Prescribed burns and managed wildfires provide many benefits or ecosystem services that people rely on to improve fire protection in California forests through mechanical reduction.
In an article published in Restoration Ecology, researchers from UC Merced, UCNR and UC Irvine report that stakeholders perceive fire protection as central to forest restoration, with many other ecosystem services being weighed against the weight of wildfires. Researcher Max Erickson, lead author of the paper, said: “Forest restoration involves many fuels reduction activities that are thought to benefit fire protection, some of which benefit other ecosystem services such as air quality, wildlife habitat, soil fertility and water supply.”
The research shows that actions such as forest mechanical thinning aimed at reducing fuels not only have a direct effect on reducing the severity of wildfires, but also have benefits such as improving fire protection, such as water supply and agricultural hydroelectricity. and communities within the state or by storing carbon and reducing carbon dioxide emissions from fires into the atmosphere. Therefore, fire management is central to human safety.
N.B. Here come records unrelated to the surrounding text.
-- ==== Sys2Proof/Laws/Codec.lean ====
section
/-! SUPPORT. What the fields, ENCODE and DECODE can answer, said once. -/

namespace Sys2Proof

theorem cmdOf_code (c : Command) : cmdOf c.code = some c := by cases c <;> rfl

theorem code_of_cmdOf {b : Byte} {c : Command} (h : cmdOf b = some c) : c.code = b := by
  have := List.find?_some h
  simpa using this

theorem Command.code_ne_special (c : Command) : c.code ≠ START_BYTE ∧ c.code ≠ ESC_BYTE := by
  cases c <;> decide

namespace Machine

theorem be32_byteK (v : CanId) : be32 (byteK v 0) (byteK v 1) (byteK v 2) (byteK v 3) = v := by
  apply BitVec.eq_of_toNat_eq
  have h := v.isLt
  simp only [be32, byteK, BitVec.toNat_ofNat, BitVec.toNat_setWidth, BitVec.toNat_ushiftRight,
    Nat.shiftRight_eq_div_pow]
  omega

@[simp] theorem checksumIndex_atDlc (dlc : Nat) : checksumIndex .atDlc dlc = HDR_LEN + dlc := rfl

@[simp] theorem taken_rsmCap : Config.taken.rsmCap = some 64 := rfl

theorem taken_legal : Config.taken.legal = true := by decide

/-- A capacity is legal exactly when every bound it sets is at least 46. -/
theorem legalCap_iff (cap : Option Nat) : legalCap cap = true ↔ ∀ n, cap = some n → MIN_CAP ≤ n := by
  cases cap <;> simp [legalCap]

/-- Everything a legal configuration fixes. -/
theorem config_legal_iff (c : Config) :
    c.legal = true ↔ legalCap c.rsmCap = true ∧ c.csumPos = .atDlc ∧ c.status = .fixed ∧ c.maxPayload = MAX_PAYLOAD ∧
      c.maxPacket = MAX_PACKET := by
  simp [Config.legal, and_assoc]

/-- DECODE is the same in every configuration, since `CSUM_POS` has one value. -/
@[simp] theorem decodePacketAt_eq (pos : CsumPos) (raw : List Byte) : decodePacketAt pos raw = decodePacket raw := by
  cases pos; rfl

@[simp] theorem header_length (code : Byte) (canId : CanId) (extended : Bool) (data : List Byte) :
    (header code canId extended data).length = HDR_LEN + data.length := by
  simp [header, HDR_LEN]; omega

theorem encodeFrame_cases (c : Command) (canId : CanId) (extended : Bool) (data : List Byte) :
    (MAX_DATA < data.length ∧ encodeFrame c canId extended data = .err .frameTooLarge) ∨
    (data.length ≤ MAX_DATA ∧
      encodeFrame c canId extended data = .ok (packetOf (encodePayload c canId extended data))) := by
  unfold encodeFrame
  split
  · exact .inl ⟨‹_›, rfl⟩
  · exact .inr ⟨by omega, rfl⟩

/-- Everything DECODE's last two checks can answer. -/
theorem decodeBody_cases (c : Command) (p : List Byte) :
    (p.length < HDR_LEN + flagsDlc (flagsField p) + 1 ∧ decodeBody .atDlc c p = .err .truncated) ∨
    (HDR_LEN + flagsDlc (flagsField p) + 1 ≤ p.length ∧
      csum (p.take (HDR_LEN + flagsDlc (flagsField p))) ≠ payloadAt p (HDR_LEN + flagsDlc (flagsField p)) ∧
      decodeBody .atDlc c p = .err .checksumMismatch) ∨
    (HDR_LEN + flagsDlc (flagsField p) + 1 ≤ p.length ∧
      csum (p.take (HDR_LEN + flagsDlc (flagsField p))) = payloadAt p (HDR_LEN + flagsDlc (flagsField p)) ∧
      decodeBody .atDlc c p = .ok
        { command := c
          canId := canIdField p
          data := dataField p (flagsDlc (flagsField p))
          extended := flagsExtended (flagsField p)
          flags := flagsField p }) := by
  by_cases h₁ : p.length < HDR_LEN + flagsDlc (flagsField p) + 1
  · exact .inl ⟨h₁, if_pos h₁⟩
  · by_cases h₂ : csum (p.take (HDR_LEN + flagsDlc (flagsField p))) = payloadAt p (HDR_LEN + flagsDlc (flagsField p))
    · exact .inr (.inr ⟨by omega, h₂, (if_neg h₁).trans (if_neg (by simpa using h₂))⟩)
    · exact .inr (.inl ⟨by omega, h₂, (if_neg h₁).trans (if_pos h₂)⟩)

/-- Everything DECODE's checks (2) to (6) can answer. -/
theorem decodePayload_cases (p : List Byte) :
    (p.length < MIN_PAYLOAD ∧ decodePayload .atDlc p = .err .truncated) ∨
    (MIN_PAYLOAD ≤ p.length ∧ versionField p ≠ VERSION ∧ decodePayload .atDlc p = .err .versionMismatch) ∨
    (MIN_PAYLOAD ≤ p.length ∧ versionField p = VERSION ∧ cmdOf (commandField p) = none ∧
      decodePayload .atDlc p = .err .unknownCommand) ∨
    (∃ c, MIN_PAYLOAD ≤ p.length ∧ versionField p = VERSION ∧ cmdOf (commandField p) = some c ∧
      decodePayload .atDlc p = decodeBody .atDlc c p) := by
  unfold decodePayload
  split
  · exact .inl ⟨‹_›, rfl⟩
  · split
    · exact .inr (.inl ⟨by omega, ‹_›, rfl⟩)
    · rename_i hv
      have hv : versionField p = VERSION := by simpa using hv
      cases hc : cmdOf (commandField p) with
      | none => exact .inr (.inr (.inl ⟨by omega, hv, rfl, rfl⟩))
      | some c => exact .inr (.inr (.inr ⟨c, by omega, hv, rfl, rfl⟩))

@[simp] theorem decodePacket_nil : decodePacket [] = .err .malformedStart := rfl

theorem decodePacket_bad_start {b : Byte} (h : b ≠ START_BYTE) (body : List Byte) :
    decodePacket (b :: body) = .err .malformedStart := by
  simp [decodePacket, decodePacketAt, h]

@[simp] theorem decodePacket_start (body : List Byte) :
    decodePacket (START_BYTE :: body) = decodePayload .atDlc (unesc body) := by
  simp [decodePacket, decodePacketAt]

/-- What the codec does with a command in each form. -/
theorem carryCommand_cases (c : Command) (form : CommandForm) (s : State) :
    (∃ canId extended data, form = .send canId extended data ∧
      carryCommand c form s = s.emit (.encoded (encodeFrame c canId extended data))) ∨
    (∃ rest, form = .receive rest ∧
      carryCommand c form s = s.emit (.decoded (decodePacket (packetOf (VERSION :: c.code :: rest))))) := by
  cases form with
  | send canId extended data => exact .inl ⟨canId, extended, data, rfl, rfl⟩
  | receive rest => exact .inr ⟨rest, rfl, by simp [carryCommand]⟩

end Machine

end Sys2Proof
end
Across the western United States, researchers are addressing the major challenge of shifting forest management from the historical goal of maximizing natural resource extraction (eg, timber production) to multiple benefits or ecosystem services.
The study involved a series of virtual workshops with natural resource professionals, including forest managers, to understand the impact of management measures on ecosystem services and interactions between different services. Eleven ecosystem services and nine currently used management measures are considered.
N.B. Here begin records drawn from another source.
/-- An input twice as long as `k` settles the first `k` bytes UNESC yields, and any longer input yields as many (R70 (e)). -/
theorem unesc_take (bs : List Byte) {k m : Nat} (h : 2 * k ≤ m) :
    (unesc (bs.take m)).take k = (unesc bs).take k ∧ (2 * k ≤ bs.length → k ≤ (unesc bs).length) := by
  induction k generalizing bs m with
  | zero => exact ⟨rfl, fun _ => Nat.zero_le _⟩
  | succ k ih =>
    obtain ⟨m, rfl⟩ := Nat.exists_eq_add_of_le' (show 2 ≤ m by omega)
    match bs with
    | [] => exact ⟨rfl, fun hlen => absurd hlen (by simp)⟩
    | [b] => exact ⟨rfl, fun hlen => absurd hlen (by simp; omega)⟩
    | b :: x :: s =>
      by_cases hb : b = ESC_BYTE
      · obtain ⟨htake, hlen⟩ := ih s (m := m) (by omega)
        rw [hb, List.take_succ_cons, List.take_succ_cons, unesc_lead, unesc_lead]
        refine ⟨congrArg (List.cons _) htake, fun h => ?_⟩
        simp only [List.length_cons] at h ⊢
        have := hlen (by omega)
        omega
      · obtain ⟨htake, hlen⟩ := ih (x :: s) (m := m + 1) (by omega)
        rw [show (b :: x :: s).take (m + 2) = b :: (x :: s).take (m + 1) from rfl, unesc_plain hb, unesc_plain hb]
        refine ⟨congrArg (List.cons b) htake, fun h => ?_⟩
        simp only [List.length_cons] at h hlen ⊢
        have := hlen (by omega)
        omega

/-- Settles O11: `unesc_take` at `m = 2 * k`, and for the length on the first `2 * k` bytes themselves. -/
theorem unescIsLocal : Obligations.UnescIsLocal := by
  intro bs k
  refine ⟨(unesc_take bs (le_refl _)).1.symm, fun hlen => (unesc_take (bs.take (2 * k)) (le_refl _)).2 ?_⟩
  rw [List.length_take]
  omega

theorem payloadAt_take {p : List Byte} {i n : Nat} (h : i < n) : payloadAt (p.take n) i = payloadAt p i := by
  simp [payloadAt, List.getD_eq_getElem?_getD, List.getElem?_take_of_lt h]

/-- The last two checks and the frame stay within the 23 bytes that 15 data bytes need (41_codec.md R88 to R90). -/
theorem decodeBody_take (c : Command) {p : List Byte} (hlong : MAX_PAYLOAD < p.length) :
    decodeBody .atDlc c (p.take MAX_PAYLOAD) = decodeBody .atDlc c p := by
  have hflags : flagsField (p.take MAX_PAYLOAD) = flagsField p := payloadAt_take (by decide)
  have hid : canIdField (p.take MAX_PAYLOAD) = canIdField p := by
    simp only [canIdField]
    rw [payloadAt_take (by decide), payloadAt_take (by decide), payloadAt_take (by decide), payloadAt_take (by decide)]
  have hlen : (p.take MAX_PAYLOAD).length = MAX_PAYLOAD := by rw [List.length_take, Nat.min_eq_left (Nat.le_of_lt hlong)]
  have hdlc : HDR_LEN + flagsDlc (flagsField p) < MAX_PAYLOAD :=
    Nat.succ_le_succ (Nat.add_le_add_left (flagsDlc_le _) HDR_LEN)
  have hsum : (p.take MAX_PAYLOAD).take (HDR_LEN + flagsDlc (flagsField p)) =
      p.take (HDR_LEN + flagsDlc (flagsField p)) := by
    rw [List.take_take, Nat.min_eq_left (Nat.le_of_lt hdlc)]
  have hdata : dataField (p.take MAX_PAYLOAD) (flagsDlc (flagsField p)) = dataField p (flagsDlc (flagsField p)) := by
    rw [dataField, dataField, List.drop_take, List.take_take, Nat.min_eq_left (by omega)]
  obtain ⟨hshort, -⟩ | ⟨-, hne, h⟩ | ⟨-, heq, h⟩ := decodeBody_cases c p
  · exact absurd (Nat.lt_of_lt_of_le hshort hdlc) (Nat.lt_asymm hlong)
  · obtain ⟨hshort', -⟩ | ⟨-, -, h'⟩ | ⟨-, heq', -⟩ := decodeBody_cases c (p.take MAX_PAYLOAD)
    · rw [hflags, hlen] at hshort'
      exact absurd hdlc (Nat.not_lt.mpr (Nat.le_of_lt_succ hshort'))
    · rw [h, h']
    · rw [hflags, hsum, payloadAt_take hdlc] at heq'
      exact absurd heq' hne
  · obtain ⟨hshort', -⟩ | ⟨-, hne', -⟩ | ⟨-, -, h'⟩ := decodeBody_cases c (p.take MAX_PAYLOAD)
    · rw [hflags, hlen] at hshort'
      exact absurd hdlc (Nat.not_lt.mpr (Nat.le_of_lt_succ hshort'))
    · rw [hflags, hsum, payloadAt_take hdlc] at hne'
      exact absurd heq hne'
    · rw [h, h', hflags, hid, hdata]

/-- No check of DECODE and no field of its frame looks beyond payload byte 22 (41_codec.md R83 to R90). -/
theorem decodePayload_take (p : List Byte) : decodePayload .atDlc (p.take MAX_PAYLOAD) = decodePayload .atDlc p := by
  obtain hshort | hlong := le_or_gt p.length MAX_PAYLOAD
  · rw [List.take_of_length_le hshort]
  have hlen : (p.take MAX_PAYLOAD).length = MAX_PAYLOAD := by rw [List.length_take, Nat.min_eq_left (Nat.le_of_lt hlong)]
  have hmin : MIN_PAYLOAD ≤ (p.take MAX_PAYLOAD).length := by rw [hlen]; decide
  have hver : versionField (p.take MAX_PAYLOAD) = versionField p := payloadAt_take (by decide)
  have hcmd : commandField (p.take MAX_PAYLOAD) = commandField p := payloadAt_take (by decide)
  obtain ⟨hshort, -⟩ | ⟨-, hv, h⟩ | ⟨-, hv, hc, h⟩ | ⟨c, -, hv, hc, h⟩ := decodePayload_cases p
  · exact absurd (Nat.lt_trans hlong hshort) (by decide)
  · rw [h, decodePayload_of_version_ne hmin (hver ▸ hv)]
  · rw [h, decodePayload_of_cmdOf_none hmin (hver.trans hv) (hcmd ▸ hc)]
  · rw [h, decodePayload_of_cmdOf_some hmin (hver.trans hv) (hcmd ▸ hc)]
    exact decodeBody_take c hlong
“Understanding the real and perceived benefits of restoring degraded forests is critical to selecting management actions, public support, policy initiatives and investments,” added Safiq Khan, co-author of Water and Watershed Science and UCANR Cooperative Extension Specialist. Users, ie, monetization of ecosystem services.
“Reducing fuel loads is being recognized as an effective way to transition our forests in the western United States from a destructive to a beneficial wildfire regime,” said UC Merced professor and co-author Roger Bals.
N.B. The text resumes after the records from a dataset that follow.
-- ==== Sys2Proof/Machine/Lines.lean ====
section
/-! DEFINITION. Lines and their levels, and which transitions are edges (20_memory.md R62 to R65; 41_mailbox.md R131). -/

namespace Sys2Proof.Machine

/-- A line's resolved level: 0, 1 or `X` (20_memory.md R64). -/
inductive Level where
  | l0 | l1 | x
deriving DecidableEq, Repr

/-- The level a driver puts on a line. -/
def Level.ofBit (b : Bool) : Level := if b then .l1 else .l0

/-- What a latch drives. -/
def Ext.ofBit (b : Bool) : Ext := if b then .d1 else .d0

/-- The level of a line from the block's drive, the environment's drive and the pull (20_memory.md R64). -/
def resolve (blk ext : Ext) (pull : Pull) : Level :=
  match blk, ext with
  | .z, .z =>
    match pull with
    | .up => .l1
    | .down => .l0
    | .none => .x
  | .z, .d0 => .l0
  | .z, .d1 => .l1
  | .d0, .z => .l0
  | .d1, .z => .l1
  | .d0, .d0 => .l0
  | .d1, .d1 => .l1
  | .d0, .d1 => .x
  | .d1, .d0 => .x

/-- Whether a transition is the armed edge. -/
inductive EdgeMatch where
  | no
  | yes
  /-- a transition into or out of `X` in a direction the known side allows: a free choice (20_memory.md R65) -/
  | free
deriving DecidableEq, Repr

/-- The transition `old` to `new` against the armed edge `IRQ[p]` (41_mailbox.md R131; 20_memory.md R65). -/
def edgeMatch (irq : Irq) (old new : Level) : EdgeMatch :=
  match irq, old, new with
  | .falling, .l1, .l0 => .yes
  | .falling, .x, .l0 => .free
  | .falling, .l1, .x => .free
  | .rising, .l0, .l1 => .yes
  | .rising, .x, .l1 => .free
  | .rising, .l0, .x => .free
  | _, _, _ => .no

/-- What the block drives onto the line of pin `p`: its latch when the pin is an output, else nothing (20_memory.md R64).
It is also what another block wired to the pin sees as its `EXT` (R63). -/
def State.blk (s : State) (p : Pin) : Ext :=
  match (s.pins.get p).dir with
  | .output => Ext.ofBit (s.pins.get p).lat
  | .input => .z

/-- `LINE[p]` (20_memory.md R64). -/
def State.line (s : State) (p : Pin) : Level :=
  resolve (s.blk p) (s.env.ext.get p) (s.pins.get p).pull

end Sys2Proof.Machine
end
Bales added, “Our research supports the understanding that California’s wildfire-prone forests must be primarily and urgently restored to conditions that better adjust wildfire severity and thus provide greater fire protection and other ecosystem-service benefits. Low-severity wildfires are natural and It is a natural, important part of these ecosystems.
An important contribution of this study is the scope of both ecosystem-service benefits and management measures. “Given the complexity of forest ecosystems in the western United States, this study recognizes the need to increase forest resilience, given the investments required and management constraints,” said study co-author and ecosystem-services expert Benis Igoh, assistant professor at UC Irvine. A set of measures.” She added, “Accounting for the interactions of visible ecosystem services is key to the multi-benefit assessment of restoration investments and the equitable monetization of benefits.”